So I get a lot of weird email and comments because of my blog, or in the comment sections of my op-eds for the Diplomat. A lot of it is fairly ridiculous (‘you want the terrorists to win!’) or ad hominem (‘you’re a tool of the IMF; you’re a Muslim’), but occasionally I get pretty unique stuff like this letter below. (The image above is a personal picture of a plaque on the Juche Tower in Pyongyang. Perhaps the correspondent comes from this study group.)

 

“Dear Robert Kelly,

I read your column in The Korea Times with great interest and would like to share my thoughts with you.

You may think that my opinion is weird and crazy from a point of American.

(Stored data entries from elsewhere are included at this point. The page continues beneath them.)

/-! ### `raiseIrq` changes `words` -/
@[simp] theorem raiseIrq_now (n : Nat) : (raiseIrq n s).now = s.now := rfl
@[simp] theorem raiseIrq_freeBase (n : Nat) : (raiseIrq n s).freeBase = s.freeBase := rfl
@[simp] theorem raiseIrq_free (n : Nat) : (raiseIrq n s).free = s.free := rfl
@[simp] theorem raiseIrq_pending (n : Nat) : (raiseIrq n s).pending = s.pending := rfl
@[simp] theorem raiseIrq_started (n : Nat) : (raiseIrq n s).started = s.started := rfl
@[simp] theorem raiseIrq_procs (n : Nat) : (raiseIrq n s).procs = s.procs := rfl
@[simp] theorem raiseIrq_modes (n : Nat) : (raiseIrq n s).modes = s.modes := rfl
@[simp] theorem raiseIrq_dwell (n : Nat) : (raiseIrq n s).dwell = s.dwell := rfl
@[simp] theorem raiseIrq_pw (n : Nat) : (raiseIrq n s).pw = s.pw := rfl
@[simp] theorem raiseIrq_txn (n : Nat) : (raiseIrq n s).txn = s.txn := rfl
@[simp] theorem raiseIrq_flt (n : Nat) : (raiseIrq n s).flt = s.flt := rfl
@[simp] theorem raiseIrq_tt (n : Nat) : (raiseIrq n s).tt = s.tt := rfl
@[simp] theorem raiseIrq_bn (n : Nat) : (raiseIrq n s).bn = s.bn := rfl
@[simp] theorem raiseIrq_chans (n : Nat) : (raiseIrq n s).chans = s.chans := rfl
@[simp] theorem raiseIrq_locks (n : Nat) : (raiseIrq n s).locks = s.locks := rfl
@[simp] theorem raiseIrq_band (n : Nat) : (raiseIrq n s).band = s.band := rfl
@[simp] theorem raiseIrq_led (n : Nat) : (raiseIrq n s).led = s.led := rfl
@[simp] theorem raiseIrq_mot (n : Nat) : (raiseIrq n s).mot = s.mot := rfl
@[simp] theorem raiseIrq_inp (n : Nat) : (raiseIrq n s).inp = s.inp := rfl
@[simp] theorem raiseIrq_imu (n : Nat) : (raiseIrq n s).imu = s.imu := rfl
@[simp] theorem raiseIrq_tch (n : Nat) : (raiseIrq n s).tch = s.tch := rfl
@[simp] theorem raiseIrq_chg (n : Nat) : (raiseIrq n s).chg = s.chg := rfl
@[simp] theorem raiseIrq_can (n : Nat) : (raiseIrq n s).can = s.can := rfl
@[simp] theorem raiseIrq_lin (n : Nat) : (raiseIrq n s).lin = s.lin := rfl
@[simp] theorem raiseIrq_nm (n : Nat) : (raiseIrq n s).nm = s.nm := rfl
@[simp] theorem raiseIrq_uds (n : Nat) : (raiseIrq n s).uds = s.uds := rfl
@[simp] theorem raiseIrq_fab (n : Nat) : (raiseIrq n s).fab = s.fab := rfl
@[simp] theorem raiseIrq_hst (n : Nat) : (raiseIrq n s).hst = s.hst := rfl
@[simp] theorem raiseIrq_sec (n : Nat) : (raiseIrq n s).sec = s.sec := rfl
@[simp] theorem raiseIrq_upd (n : Nat) : (raiseIrq n s).upd = s.upd := rfl
@[simp] theorem raiseIrq_share (n : Nat) : (raiseIrq n s).share = s.share := rfl
@[simp] theorem raiseIrq_boot (n : Nat) : (raiseIrq n s).boot = s.boot := rfl

/-! ### `State.reach` changes `now` -/
@[simp] theorem State.reach_freeBase (t : Nat) : (s.reach t).freeBase = s.freeBase := rfl
@[simp] theorem State.reach_free (t : Nat) : (s.reach t).free = s.free := rfl
@[simp] theorem State.reach_pending (t : Nat) : (s.reach t).pending = s.pending := rfl
@[simp] theorem State.reach_words (t : Nat) : (s.reach t).words = s.words := rfl
@[simp] theorem State.reach_started (t : Nat) : (s.reach t).started = s.started := rfl
@[simp] theorem State.reach_procs (t : Nat) : (s.reach t).procs = s.procs := rfl
@[simp] theorem State.reach_modes (t : Nat) : (s.reach t).modes = s.modes := rfl
@[simp] theorem State.reach_dwell (t : Nat) : (s.reach t).dwell = s.dwell := rfl
@[simp] theorem State.reach_pw (t : Nat) : (s.reach t).pw = s.pw := rfl
@[simp] theorem State.reach_txn (t : Nat) : (s.reach t).txn = s.txn := rfl
@[simp] theorem State.reach_flt (t : Nat) : (s.reach t).flt = s.flt := rfl
@[simp] theorem State.reach_tt (t : Nat) : (s.reach t).tt = s.tt := rfl
@[simp] theorem State.reach_bn (t : Nat) : (s.reach t).bn = s.bn := rfl
@[simp] theorem State.reach_chans (t : Nat) : (s.reach t).chans = s.chans := rfl
@[simp] theorem State.reach_locks (t : Nat) : (s.reach t).locks = s.locks := rfl
@[simp] theorem State.reach_band (t : Nat) : (s.reach t).band = s.band := rfl
@[simp] theorem State.reach_led (t : Nat) : (s.reach t).led = s.led := rfl
@[simp] theorem State.reach_mot (t : Nat) : (s.reach t).mot = s.mot := rfl
@[simp] theorem State.reach_inp (t : Nat) : (s.reach t).inp = s.inp := rfl
@[simp] theorem State.reach_imu (t : Nat) : (s.reach t).imu = s.imu := rfl
@[simp] theorem State.reach_tch (t : Nat) : (s.reach t).tch = s.tch := rfl
@[simp] theorem State.reach_chg (t : Nat) : (s.reach t).chg = s.chg := rfl
@[simp] theorem State.reach_can (t : Nat) : (s.reach t).can = s.can := rfl
@[simp] theorem State.reach_lin (t : Nat) : (s.reach t).lin = s.lin := rfl
@[simp] theorem State.reach_nm (t : Nat) : (s.reach t).nm = s.nm := rfl
@[simp] theorem State.reach_uds (t : Nat) : (s.reach t).uds = s.uds := rfl
@[simp] theorem State.reach_fab (t : Nat) : (s.reach t).fab = s.fab := rfl
@[simp] theorem State.reach_hst (t : Nat) : (s.reach t).hst = s.hst := rfl
@[simp] theorem State.reach_sec (t : Nat) : (s.reach t).sec = s.sec := rfl
@[simp] theorem State.reach_upd (t : Nat) : (s.reach t).upd = s.upd := rfl
@[simp] theorem State.reach_share (t : Nat) : (s.reach t).share = s.share := rfl
@[simp] theorem State.reach_boot (t : Nat) : (s.reach t).boot = s.boot := rfl

/-! ### `State.useFree` changes `free` -/
@[simp] theorem State.useFree_now : (s.useFree).now = s.now := rfl
@[simp] theorem State.useFree_freeBase : (s.useFree).freeBase = s.freeBase := rfl
@[simp] theorem State.useFree_pending : (s.useFree).pending = s.pending := rfl
@[simp] theorem State.useFree_words : (s.useFree).words = s.words := rfl
@[simp] theorem State.useFree_started : (s.useFree).started = s.started := rfl
@[simp] theorem State.useFree_procs : (s.useFree).procs = s.procs := rfl
@[simp] theorem State.useFree_modes : (s.useFree).modes = s.modes := rfl
@[simp] theorem State.useFree_dwell : (s.useFree).dwell = s.dwell := rfl
@[simp] theorem State.useFree_pw : (s.useFree).pw = s.pw := rfl
@[simp] theorem State.useFree_txn : (s.useFree).txn = s.txn := rfl
@[simp] theorem State.useFree_flt : (s.useFree).flt = s.flt := rfl
@[simp] theorem State.useFree_tt : (s.useFree).tt = s.tt := rfl
@[simp] theorem State.useFree_bn : (s.useFree).bn = s.bn := rfl
@[simp] theorem State.useFree_chans : (s.useFree).chans = s.chans := rfl
@[simp] theorem State.useFree_locks : (s.useFree).locks = s.locks := rfl
@[simp] theorem State.useFree_band : (s.useFree).band = s.band := rfl
@[simp] theorem State.useFree_led : (s.useFree).led = s.led := rfl
@[simp] theorem State.useFree_mot : (s.useFree).mot = s.mot := rfl
@[simp] theorem State.useFree_inp : (s.useFree).inp = s.inp := rfl
@[simp] theorem State.useFree_imu : (s.useFree).imu = s.imu := rfl
@[simp] theorem State.useFree_tch : (s.useFree).tch = s.tch := rfl
@[simp] theorem State.useFree_chg : (s.useFree).chg = s.chg := rfl
@[simp] theorem State.useFree_can : (s.useFree).can = s.can := rfl
@[simp] theorem State.useFree_lin : (s.useFree).lin = s.lin := rfl
@[simp] theorem State.useFree_nm : (s.useFree).nm = s.nm := rfl
@[simp] theorem State.useFree_uds : (s.useFree).uds = s.uds := rfl
@[simp] theorem State.useFree_fab : (s.useFree).fab = s.fab := rfl
@[simp] theorem State.useFree_hst : (s.useFree).hst = s.hst := rfl
@[simp] theorem State.useFree_sec : (s.useFree).sec = s.sec := rfl
@[simp] theorem State.useFree_upd : (s.useFree).upd = s.upd := rfl
@[simp] theorem State.useFree_share : (s.useFree).share = s.share := rfl
@[simp] theorem State.useFree_boot : (s.useFree).boot = s.boot := rfl

/-! ### `State.withQueue` changes `pending` -/
@[simp] theorem State.withQueue_now (q : List Instr) : (s.withQueue q).now = s.now := rfl
@[simp] theorem State.withQueue_freeBase (q : List Instr) : (s.withQueue q).freeBase = s.freeBase := rfl
@[simp] theorem State.withQueue_free (q : List Instr) : (s.withQueue q).free = s.free := rfl
@[simp] theorem State.withQueue_words (q : List Instr) : (s.withQueue q).words = s.words := rfl
@[simp] theorem State.withQueue_started (q : List Instr) : (s.withQueue q).started = s.started := rfl
@[simp] theorem State.withQueue_procs (q : List Instr) : (s.withQueue q).procs = s.procs := rfl
@[simp] theorem State.withQueue_modes (q : List Instr) : (s.withQueue q).modes = s.modes := rfl
@[simp] theorem State.withQueue_dwell (q : List Instr) : (s.withQueue q).dwell = s.dwell := rfl
@[simp] theorem State.withQueue_pw (q : List Instr) : (s.withQueue q).pw = s.pw := rfl
@[simp] theorem State.withQueue_txn (q : List Instr) : (s.withQueue q).txn = s.txn := rfl
@[simp] theorem State.withQueue_flt (q : List Instr) : (s.withQueue q).flt = s.flt := rfl
@[simp] theorem State.withQueue_tt (q : List Instr) : (s.withQueue q).tt = s.tt := rfl
@[simp] theorem State.withQueue_bn (q : List Instr) : (s.withQueue q).bn = s.bn := rfl
@[simp] theorem State.withQueue_chans (q : List Instr) : (s.withQueue q).chans = s.chans := rfl
@[simp] theorem State.withQueue_locks (q : List Instr) : (s.withQueue q).locks = s.locks := rfl
@[simp] theorem State.withQueue_band (q : List Instr) : (s.withQueue q).band = s.band := rfl
@[simp] theorem State.withQueue_led (q : List Instr) : (s.withQueue q).led = s.led := rfl
@[simp] theorem State.withQueue_mot (q : List Instr) : (s.withQueue q).mot = s.mot := rfl
@[simp] theorem State.withQueue_inp (q : List Instr) : (s.withQueue q).inp = s.inp := rfl
@[simp] theorem State.withQueue_imu (q : List Instr) : (s.withQueue q).imu = s.imu := rfl
@[simp] theorem State.withQueue_tch (q : List Instr) : (s.withQueue q).tch = s.tch := rfl
@[simp] theorem State.withQueue_chg (q : List Instr) : (s.withQueue q).chg = s.chg := rfl
@[simp] theorem State.withQueue_can (q : List Instr) : (s.withQueue q).can = s.can := rfl
@[simp] theorem State.withQueue_lin (q : List Instr) : (s.withQueue q).lin = s.lin := rfl
@[simp] theorem State.withQueue_nm (q : List Instr) : (s.withQueue q).nm = s.nm := rfl
@[simp] theorem State.withQueue_uds (q : List Instr) : (s.withQueue q).uds = s.uds := rfl
@[simp] theorem State.withQueue_fab (q : List Instr) : (s.withQueue q).fab = s.fab := rfl
@[simp] theorem State.withQueue_hst (q : List Instr) : (s.withQueue q).hst = s.hst := rfl
@[simp] theorem State.withQueue_sec (q : List Instr) : (s.withQueue q).sec = s.sec := rfl
@[simp] theorem State.withQueue_upd (q : List Instr) : (s.withQueue q).upd = s.upd := rfl
@[simp] theorem State.withQueue_share (q : List Instr) : (s.withQueue q).share = s.share := rfl
@[simp] theorem State.withQueue_boot (q : List Instr) : (s.withQueue q).boot = s.boot := rfl

/-! ### `State.withFront` changes `pending` -/
@[simp] theorem State.withFront_now (i : Instr) : (s.withFront i).now = s.now := rfl
@[simp] theorem State.withFront_freeBase (i : Instr) : (s.withFront i).freeBase = s.freeBase := rfl
@[simp] theorem State.withFront_free (i : Instr) : (s.withFront i).free = s.free := rfl
@[simp] theorem State.withFront_words (i : Instr) : (s.withFront i).words = s.words := rfl
@[simp] theorem State.withFront_started (i : Instr) : (s.withFront i).started = s.started := rfl
@[simp] theorem State.withFront_procs (i : Instr) : (s.withFront i).procs = s.procs := rfl
@[simp] theorem State.withFront_modes (i : Instr) : (s.withFront i).modes = s.modes := rfl
@[simp] theorem State.withFront_dwell (i : Instr) : (s.withFront i).dwell = s.dwell := rfl
@[simp] theorem State.withFront_pw (i : Instr) : (s.withFront i).pw = s.pw := rfl
@[simp] theorem State.withFront_txn (i : Instr) : (s.withFront i).txn = s.txn := rfl
@[simp] theorem State.withFront_flt (i : Instr) : (s.withFront i).flt = s.flt := rfl
@[simp] theorem State.withFront_tt (i : Instr) : (s.withFront i).tt = s.tt := rfl
@[simp] theorem State.withFront_bn (i : Instr) : (s.withFront i).bn = s.bn := rfl
@[simp] theorem State.withFront_chans (i : Instr) : (s.withFront i).chans = s.chans := rfl
@[simp] theorem State.withFront_locks (i : Instr) : (s.withFront i).locks = s.locks := rfl
@[simp] theorem State.withFront_band (i : Instr) : (s.withFront i).band = s.band := rfl
@[simp] theorem State.withFront_led (i : Instr) : (s.withFront i).led = s.led := rfl
@[simp] theorem State.withFront_mot (i : Instr) : (s.withFront i).mot = s.mot := rfl
@[simp] theorem State.withFront_inp (i : Instr) : (s.withFront i).inp = s.inp := rfl
@[simp] theorem State.withFront_imu (i : Instr) : (s.withFront i).imu = s.imu := rfl
@[simp] theorem State.withFront_tch (i : Instr) : (s.withFront i).tch = s.tch := rfl
@[simp] theorem State.withFront_chg (i : Instr) : (s.withFront i).chg = s.chg := rfl
@[simp] theorem State.withFront_can (i : Instr) : (s.withFront i).can = s.can := rfl
@[simp] theorem State.withFront_lin (i : Instr) : (s.withFront i).lin = s.lin := rfl
@[simp] theorem State.withFront_nm (i : Instr) : (s.withFront i).nm = s.nm := rfl
@[simp] theorem State.withFront_uds (i : Instr) : (s.withFront i).uds = s.uds := rfl
@[simp] theorem State.withFront_fab (i : Instr) : (s.withFront i).fab = s.fab := rfl
@[simp] theorem State.withFront_hst (i : Instr) : (s.withFront i).hst = s.hst := rfl
@[simp] theorem State.withFront_sec (i : Instr) : (s.withFront i).sec = s.sec := rfl
@[simp] theorem State.withFront_upd (i : Instr) : (s.withFront i).upd = s.upd := rfl
@[simp] theorem State.withFront_share (i : Instr) : (s.withFront i).share = s.share := rfl
@[simp] theorem State.withFront_boot (i : Instr) : (s.withFront i).boot = s.boot := rfl

end Sys2Proof.Machine
end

Most Americans think that North. Korea is vitally harmful, threatening the world peace by shooting the missile toward America.

America had fought with North. Korea at 1950 and kept a hostile relations with it since then.

I think North. Korea is a great country, because it has shown sophisticated diplomacy against a big country.

I claim that North. Korea is less westernized and less materialized. It keeps a strong defense for people.

I also argue that North. Korea has not tarnish tradition and nature unlike South. Korea.

I wonder that you can say that all the people in South. Korea and U.S. are happy, just because they live in a democratic and capitalistic society.

I also ask you that most people in North.Korea is unhappy, because their government infringes on its citizen’s individual freedom severely.

I am sure some people may have been successful in adapting to a totalitarian society and they may have made a fortune and achieved a solid social position.

If the U.S. is a perfect society for living, I wonder why so many American came to Korea to get a job.

I have met many Americans who blamed their country and they don’t want to go back to their country.

Some American has settled down in Korea, marrying a Korean woman.

Deciding which government is better is subjective.

In a nutshell, North. Korea never collapses.